Я посмотрел на часы. Девять. Вроде все должны быть на местах, вернее, должны метаться по коридорам и обсуждать нашу сенсацию. Но никто не метался. Я заглянул в кабинет к Ник Нику. Кабинет был подозрительно пуст. Брошенная второпях телефонная трубка тихо раскачивалась у самого пола. Я положил ее на рычаг. Телефон немедленно зазвенел.
— Какие новости от Грисмана? — спросил незнакомый голос.
— Не знаю, — сказал я. — Позвоните через полчаса.
Тяжелое предчувствие тревожило меня. Я вышел в коридор и прислушался. Со стороны зала, где обычно проводятся собрания, вечера и шахматные турниры, раздался взрыв голосов. Снова все смолкло.
Я побежал туда.
Там были все члены редакции и половина сотрудников университета. Я заглянул через головы стоявших в дверях.
На сцене стоял Поляков. Рядом с ним Грисман, обросший свежей, недельной давности бородкой. Между ними стоял стул. На стуле находилось нечто вроде громадной, метра в полтора, стеклянной банки, видимо взятой в какой-то химической лаборатории. В банке сидел, свернувшись кольцом, динозавр. Самый настоящий динозавр, сантиметров тридцать в длину.

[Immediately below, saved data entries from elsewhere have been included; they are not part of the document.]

-- ==== Sys2Proof/Machine/Scheduler.lean ====
section
/-! DEFINITION. The RateScheduler operations START, TICK (45_tick.md). -/

namespace Sys2Proof.Machine

/-- `START` (R217). -/
def execStart (s : State) : Result :=
  s.unlessHalted <| State.respond { s with started := true } .ok 0 0

/-- The events of consumers `i`, `i + 1`, ... of group `g`, in registration order (R219, R223). -/
def groupEvents (g i : Nat) : List Quad → List Event
  | [] => []
  | ctx :: r => .act g i ctx :: groupEvents g (i + 1) r

/-- The activations at count `n` of the groups `g`, `g + 1`, ...: every group whose divisor divides the count, ascending (R219, R223). -/
def activationsFrom (n g : Nat) : List GroupCfg → List Event
  | [] => []
  | k :: r => (if n % k.div = 0 then groupEvents g 0 k.ctx else []) ++ activationsFrom n (g + 1) r

/-- The activations of the tick that makes the count `n`: none at count 0 (R220, R221). -/
def activations (c : Cfg) (n : Nat) : List Event := if n = 0 then [] else activationsFrom n 0 c.groups

/-- `TICK` (R219): the counter is incremented first, modulo `2^32`, and tested after (R220, R221). -/
def execTick (s : State) : Result :=
  s.unlessHalted <|
    if s.started then
      (State.emit { s with tickCnt := s.tickCnt + 1 } (activations s.conf (s.tickCnt + 1).toNat)).respond .ok 0 0
    else s.respond .notStarted 0 0

end Sys2Proof.Machine
end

— …И, несмотря на некоторое разочарование, которое испытали вы, товарищи, — заканчивал свою речь Поляков, — наука сегодня может сказать, что она сделала шаг вперед. Динозавры не окончательно вымерли. В болоте Парык сохранился и приспособился один из видов ископаемых чудовищ. Правда, он сильно измельчал за последующие геологические эпохи.
— А я-то сначала подумал, что такая ящерица уже науке известна, — сказал тут Грисман. — На всякий случай пленку послал. А тут мне Николай Николаич звонит и говорит: проследи и, если что, поймай. Ну и поймал, тем более мне помогли транспортом и посудой.